Having chosen our threshold, let's pick the subset of genes whose
average expression passes that threshold.

```{r filter_genes}
keep_genes <- mean_log_cpm >= 1
filtered_count_matrix <- count_matrix[keep_genes,]
filtered_gene_info <- gene_info[keep_genes,]
nrow(filtered_count_matrix)
```

* What fraction of the genes in the genome are considered expressed
  according to our threshold?
* Is this number sensitive to our choice of threshold? How much of a
  difference does it make if we use a threshold of 0.5 or 1.5 instead?

```{r threshold_sensitivity, include=FALSE}
mean(keep_genes)
mean(mean_log_cpm >= 1.5)
mean(mean_log_cpm >= 0.5)
```

## Normalization ##

Ok, now that we have some understanding of the experimental design,
let's find some differentially expressed genes!
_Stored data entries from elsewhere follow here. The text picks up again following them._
-- ==== Sys2Proof/Machine/Assemble.lean ====
section
/-! DEFINITION. The stream notation and the packing procedure of spec/30_encoding.md R72, R73. The block does not encode;
this is the procedure that writes test vectors, mirrored from the decoder's width bookkeeping. -/

namespace Sys2Proof.Machine

/-- A code line of a stream program (R72). -/
inductive AsmLine where
  | code (v : Nat)
  | clr
  | endLine
  | lit (b : Nat)
  | ref (n : Nat)
  deriving DecidableEq, Repr

/-- The code value a line expands to under `m`, none where the line's condition fails (R72). -/
def AsmLine.value (m : Nat) : AsmLine → Option Nat
  | .code v => some v
  | .clr => some (2 ^ m)
  | .endLine => some (2 ^ m + 1)
  | .lit b => if b < 2 ^ m then some b else none
  | .ref n => if 2 ^ m + 2 ≤ n then some n else none

/-- The assembler's running state (R73). -/
structure AsmState where
  w     : Nat
  next  : Nat
  prevv : Bool
  acc   : Nat
  n     : Nat
  deriving DecidableEq, Repr

/-- One round of the loop of `Assemble` (R73); none when the value does not fit the width. -/
def AsmState.put (ge : Bool) (m v : Nat) (a : AsmState) : Option AsmState :=
  if v < 2 ^ a.w then
    let acc := a.acc ||| (v <<< a.n)
    let n := a.n + a.w
    if v = 2 ^ m then some { w := m + 1, next := 2 ^ m + 2, prevv := false, acc := acc, n := n }
    else if v = 2 ^ m + 1 then some { a with acc := acc, n := n }
    else if a.prevv = true ∧ a.next < 4096 then
      let next := a.next + 1
      let w := if a.w < 12 ∧ reaches ge next a.w = true then a.w + 1 else a.w
      some { w := w, next := next, prevv := true, acc := acc, n := n }
    else some { a with prevv := true, acc := acc, n := n }
  else none

/-- The loop of `Assemble` over the code values. -/
def AsmState.putAll (ge : Bool) (m : Nat) : List Nat → AsmState → Option AsmState
  | [], a => some a
  | v :: rest, a =>
    match a.put ge m v with
    | some b => AsmState.putAll ge m rest b
    | none => none

/-- `flat`: the `ceil(n / 8)` low bytes of the accumulator, least significant first (R73). -/
def AsmState.flat (a : AsmState) : List Byte :=
  (List.range ((a.n + 7) / 8)).map fun i => BitVec.ofNat 8 (a.acc >>> (8 * i))

/-- Cut a flat stream into sub-blocks of the given lengths and close the chain (R61, R73). -/
def cutChain : List Nat → List Byte → List Byte
  | [], _ => [0]
  | l :: rest, flat => BitVec.ofNat 8 l :: flat.take l ++ cutChain rest (flat.drop l)

/-- The default of `.blocks`: 255-byte blocks and one shorter last one (R72). -/
def defaultBlocks (len : Nat) : List Nat :=
  List.replicate (len / 255) 255 ++ (if len % 255 = 0 then [] else [len % 255])

/-- The values of a stream program's lines (R72). -/
def asmValues (m : Nat) : List AsmLine → Option (List Nat)
  | [] => some []
  | l :: rest =>
    match l.value m, asmValues m rest with
    | some v, some vs => some (v :: vs)
    | _, _ => none

/-- `Assemble(m, codes, blocks)` (R73), of the lines of a stream program; `blocks` none is the default division. -/
def assemble (ge : Bool) (m : Nat) (lines : List AsmLine) (blocks : Option (List Nat)) : Option (List Byte) :=
  match asmValues m lines with
  | none => none
  | some vs =>
    match AsmState.putAll ge m vs { w := m + 1, next := 2 ^ m + 2, prevv := false, acc := 0, n := 0 } with
    | none => none
    | some a => some (cutChain (blocks.getD (defaultBlocks a.flat.length)) a.flat)

end Sys2Proof.Machine
end

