/-! ### Fetching, the registers and the chain notation -/

/-- V-F, the last row: `W = 12`, three bits held, `FF 0F` gives `0xFFD` with seven bits left. -/
theorem test_fetch_two_bytes :
    (match ({ fresh 2 1 [0xFF, 0x0F] with w := 12, nbits := 3, bitbuf := 0b101, blkrem := 2 } : State).fetchCode with
     | .code c t => decide (c = 0xFFD) && decide (t.nbits = 7) && decide (t.bitbuf = 0b0000111) && decide (t.ipos = 2)
     | .ended _ => false) = true := by decide
/-- P1 step 1: the CLEAR code crosses no boundary; V-X5: the END code crosses a sub-block boundary. -/
theorem test_fetch_across_blocks :
    (match ({ fresh 2 1 [1, 0x44, 1, 0x01, 0] with ipos := 2, nbits := 2, bitbuf := 0b01 } : State).fetchCode with
     | .code c t => decide (c = 5) && decide (t.nbits = 7) && decide (t.ipos = 4)
     | .ended _ => false) = true := by decide
/-- V-R: reset in the middle of a decode. -/
theorem test_reset_word :
    gives (step { fresh 2 1 [] with host := [.reset], out := [(0, 7)] })
      (fun t => decide (t.statusWord = 0x40) && decide (t.out = [(0, 7)])) = true := by decide
/-- P1's end state: `STATUS = 0x0000107B`, `DSTATE = 0x20000063`. -/
theorem test_end_words :
    ({ dst 2 3 6 0 1 1 [] [(0, 0)] with st := .done, cause := .ok, endseen := true, closed := true } : State).statusWord
      = 0x0000107B ∧
    ({ dst 2 3 6 0 1 1 [] [(0, 0)] with st := .done } : State).dstateWord = 0x20000063 := by decide
/-- R40, R143 step 3: a byte of the second frame goes into the slice provided for it, and the first frame's byte stays. -/
theorem test_second_slice :
    gives (exec (.litM2 3) { fresh 2 1 [] with outBase := 100, outLen := 1, out := [(0, 7)] })
      (fun t => decide (t.out = [(0, 7), (100, 3)])) = true := by decide
/-- U9 with R127: a decode with a short slice is refused, one with an illegal `M` halts and writes nothing. -/
theorem test_start_short_slice :
    exec .start { State.reset with m := 2, olen := 2, outLen := 1 } = .refused .outputSliceTooShort ∧
    gives (exec .start { State.reset with m := 9, olen := 2, outLen := 1 }) (fun t => decide (t.cause = .badParam)) = true :=
  ⟨rfl, by decide⟩
/-- R143 step 6: the cursor moves past P1's chain, and stays where it was after a corrupt one. -/
theorem test_cursor :
    ({ State.reset with cause := .ok, ipos := 4 } : State).cursorAfter 10 = 14 ∧
    ({ State.reset with cause := .corrupt, ipos := 2 } : State).cursorAfter 10 = 10 := by decide
/-- P3's chain, and P1's, assembled by R73. -/
theorem test_assemble_p3 :
    assemble false 2 [.clr, .lit 0, .lit 1, .ref 6, .ref 8, .lit 1, .endLine] (some [1, 2])
      = some [0x01, 0x44, 0x02, 0x8C, 0x51, 0x00] := by decide
theorem test_assemble_p1 :
    assemble false 2 [.clr, .lit 0, .endLine] none = some [0x02, 0x44, 0x01, 0x00] := by decide

/-! ### Witnesses: the hypotheses of each statement can be met, clause by clause -/

/-- P3 of spec/95_test_vectors.md after its step 4: `M = 2`, `DICT = {6: (0,1), 7: (1,0)}`, four bits of byte `8C` held, one
byte of the second sub-block unread. -/
def p3 : State :=
  { dst 2 4 8 6 4 8 [(6, ⟨0, 1⟩), (7, ⟨1, 0⟩)] [(0, 0), (1, 1), (2, 0), (3, 1)] with
    inp := [0x01, 0x44, 0x02, 0x8C, 0x51, 0x00], ipos := 4, blkrem := 1, nbits := 4, bitbuf := 8 }

theorem witness_p3_decodeInv : DecodeInv p3 where
  legal := by decide
  widthLo := by decide
  widthHi := by decide
  slotLo := by decide
  slotHi := by decide
  width := ⟨fun _ => by simp [p3, dst, Nat.log2_def], fun h => by simp [p3, dst] at h, fun h => by simp [p3, dst] at h⟩
  noPrev := fun h => by simp [p3, dst] at h
  prevCode := fun _ => .inr (by decide)
  dict := by
    intro n h1 h2
    have h1' : 6 ≤ n := h1
    have h2' : n < 8 := h2
    obtain rfl | rfl : n = 6 ∨ n = 7 := by omega
    · exact ⟨⟨0, 1⟩, by decide⟩
    · exact ⟨⟨1, 0⟩, by decide⟩
  bits := by decide
  bitsHi := by decide
  count := by decide
  bytes := by
    intro a h
    have h' : a < 4 := h
    obtain rfl | rfl | rfl | rfl : a = 0 ∨ a = 1 ∨ a = 2 ∨ a = 3 := by omega
    · exact ⟨0, by decide⟩
    · exact ⟨1, by decide⟩
    · exact ⟨0, by decide⟩
    · exact ⟨1, by decide⟩
  closed := by decide
  endseen := by decide
  cause := by decide
  mode := by decide
  pos := by decide
  slice := by decide

/-- The invariant holds of P3 after its step 4. -/
theorem witness_p3_inv : Inv p3 where
  outWf := by decide
  dictWf := by decide
  stack := by decide
  closed := fun h => by simp [p3, dst, State.reset] at h
  prev := fun h => by simp [p3, dst] at h
  idle := fun h => by simp [p3, dst] at h
  decode := fun _ => witness_p3_decodeInv
  drain := fun h => by simp [p3, dst] at h
  done := fun h => by simp [p3, dst] at h

/-- A decoding state keeps its invariant when the reader stands elsewhere with a legal bit accumulator. -/
theorem decodeInv_reader {s : State} (h : DecodeInv s) (inp : List Byte) (ipos : Nat) (blkrem : BitVec 8) (nbits : BitVec 5)
    (bitbuf : BitVec 19) (hn : nbits.toNat ≤ 7) (hb : bitbuf.toNat < 2 ^ nbits.toNat) (hp : ipos ≤ inp.length) :
    DecodeInv { s with inp := inp, ipos := ipos, blkrem := blkrem, nbits := nbits, bitbuf := bitbuf } :=
  { legal := h.legal, widthLo := h.widthLo, widthHi := h.widthHi, slotLo := h.slotLo, slotHi := h.slotHi
    width := ⟨h.width.general, h.width.m1Literal, h.width.m1First⟩, noPrev := h.noPrev, prevCode := h.prevCode, dict := h.dict
    bits := hn, bitsHi := hb, count := h.count, bytes := h.bytes, closed := h.closed, endseen := h.endseen
    cause := h.cause, mode := h.mode, pos := hp, slice := h.slice }

/-- P3 after its step 3: the next append makes `NEXT` reach `2^W`. -/
def p3b : State :=
  { dst 2 3 7 1 2 8 [(6, ⟨0, 1⟩)] [(0, 0), (1, 1)] with
    inp := [0x01, 0x44, 0x02, 0x8C, 0x51, 0x00], ipos := 4, blkrem := 1, nbits := 7, bitbuf := 0x46 }

theorem witness_p3b_decodeInv : DecodeInv p3b where
  legal := by decide
  widthLo := by decide
  widthHi := by decide
  slotLo := by decide
  slotHi := by decide
  width := ⟨fun _ => by simp [p3b, dst, Nat.log2_def], fun h => by simp [p3b, dst] at h, fun h => by simp [p3b, dst] at h⟩
  noPrev := fun h => by simp [p3b, dst] at h
  prevCode := fun _ => .inl (by decide)
  dict := by
    intro n h1 h2
    have h1' : 6 ≤ n := h1
    have h2' : n < 7 := h2
    obtain rfl : n = 6 := by omega
    exact ⟨⟨0, 1⟩, by decide⟩
  bits := by decide
  bitsHi := by decide
  count := by decide
  bytes := by
    intro a h
    have h' : a < 2 := h
    obtain rfl | rfl : a = 0 ∨ a = 1 := by omega
    · exact ⟨0, by decide⟩
    · exact ⟨1, by decide⟩
  closed := by decide
  endseen := by decide
  cause := by decide
  mode := by decide
  pos := by decide
  slice := by decide
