-- ==== Sys2Proof/Config.lean ====
section
/-! DEFINITION. What the part fixes (counts and limits of the spec) and the values that the spec leaves open, as opaque
constants: nothing in Lean can evaluate one or prove a value of it. -/

namespace Sys2Proof.Config

/-! ### Counts (01_machine R12) -/

/-- Compute cores, four to a cluster (R11, R12). -/
def cores : Nat := 56
/-- Clusters (R12). -/
def clusters : Nat := 14
/-- Partitions of a core. -/
def partitions : Nat := 8
/-- Frontier entries of a partition (R73). -/
def frontier : Nat := 32
/-- The largest valid packet index (R26). -/
def lastPacket : Nat := 5460
/-- Packets of one run (R80). -/
def runPackets : Nat := 12
/-- The age at which an entry joins the aged queue (R74). -/
def ageLimit : Nat := 16
/-- Core cycles after which a rendezvous or a cleat phase times out (R84, R88), and the quiet time of a directory
entry (R238). -/
def timeout : Nat := 1048576
/-- Cleats of a core (R86). -/
def cleats : Nat := 32
/-- Records of a cluster's rig table (R117). -/
def rigRecords : Nat := 64
/-- Entries of a core's future table (R111). -/
def futures : Nat := 1024
/-- Entries of a core's range scoreboard (R209). -/
def scoreboard : Nat := 32
/-- Lines of a core's data cache of 256 KiB (R211), and of a slice of the L2 of 4 MiB (R12). -/
def dataLines : Nat := 4096
def sliceLines : Nat := 65536
/-- Slices of the L2 (R12, R234). -/
def slices : Nat := 96
/-- Slots of a core's mailbox ring (R373). -/
def mailbox : Nat := 256
/-- Entries of a fault buffer (R271). -/
def faultEntries : Nat := 8
/-- Walk slots of a cluster (R265). -/
def walkSlots : Nat := 32
/-- Entries of an L1 TLB and of an L2 TLB (R265). -/
def l1Entries : Nat := 64
def l2Entries : Nat := 4096

/-! ### Open values -/

/-- A free 32-bit value, one for each draw: the contents of a latch that a switch point has lost (R80, R367), and other
values that the spec leaves undefined (log 2). -/
opaque freeWord : Nat → Word

/-- A free 384-bit value, one for each draw: the output of the device's DRBG (log 11). -/
opaque freeKey : Nat → BitVec 384

/-- Which of the two FP32 values that bracket the exact result an approximated function returns: `true` the one of
larger magnitude. The same for the same operand (07_float R179; log 12). `fn` is the function's F code, `mag` the
operand's magnitude bits. -/
opaque approxUp : Nat → BitVec 32 → Bool

/-- The port through which an access to memory outside the device leaves it: `true` port 1 (log 13). -/
opaque hostPort : Nat → Bool

/-- Whether a line outside the device lies in the memory of an expander (21_neardata R435; log 151). -/
opaque expander : Nat → Bool

/-- Where the dynamic capacity region of a TD9-X begins: its static capacity, as the boot configuration fixes it (20_boundary
R425; log 152). -/
opaque staticCapacity : Nat

/-- The digest, tag, signature and key derivation functions of the trust core, as functions of a name for the use and of
the words they take (log 14). -/
opaque crypto : Nat → List Nat → BitVec 384

/-- Whether a signature, a MAC or a certificate check passes, for the words it takes (log 14). -/
opaque cryptoOk : Nat → List Nat → Bool

/-- What the BCH code-offset decode of a PUF response gives with helper data (19_trust R398; log 14). -/
opaque bchDecode : List Word → List Word → Option (List Word)

/-- The integrity range, IBASE and ILIMIT, that the boot configuration gives (19_trust R406; log 16). -/
opaque integrityRange : Nat × Nat

/-- Reference-clock ticks that pass in a step, for the number of the step (log 17). -/
opaque ticksOf : Nat → BitVec 64

end Sys2Proof.Config
end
We'll start by
computing the total counts in each sample and then normalizing these
total counts using the Trimmed Mean of M-values (TMM) method, provided
by the `calcNormFactors` function.

```{r calcNormFactors}
total_counts <- colSums(count_matrix)
nf <- calcNormFactors(count_matrix, lib.size=total_counts, method="TMM")
print(nf)
normalized_total_counts <- total_counts * nf
```

* What is the range of total_counts/normalization factors? (Try the
  `summary` function)
* What is the average total count per sample? Does this seem high or
  low? How might we expect this to affect our results?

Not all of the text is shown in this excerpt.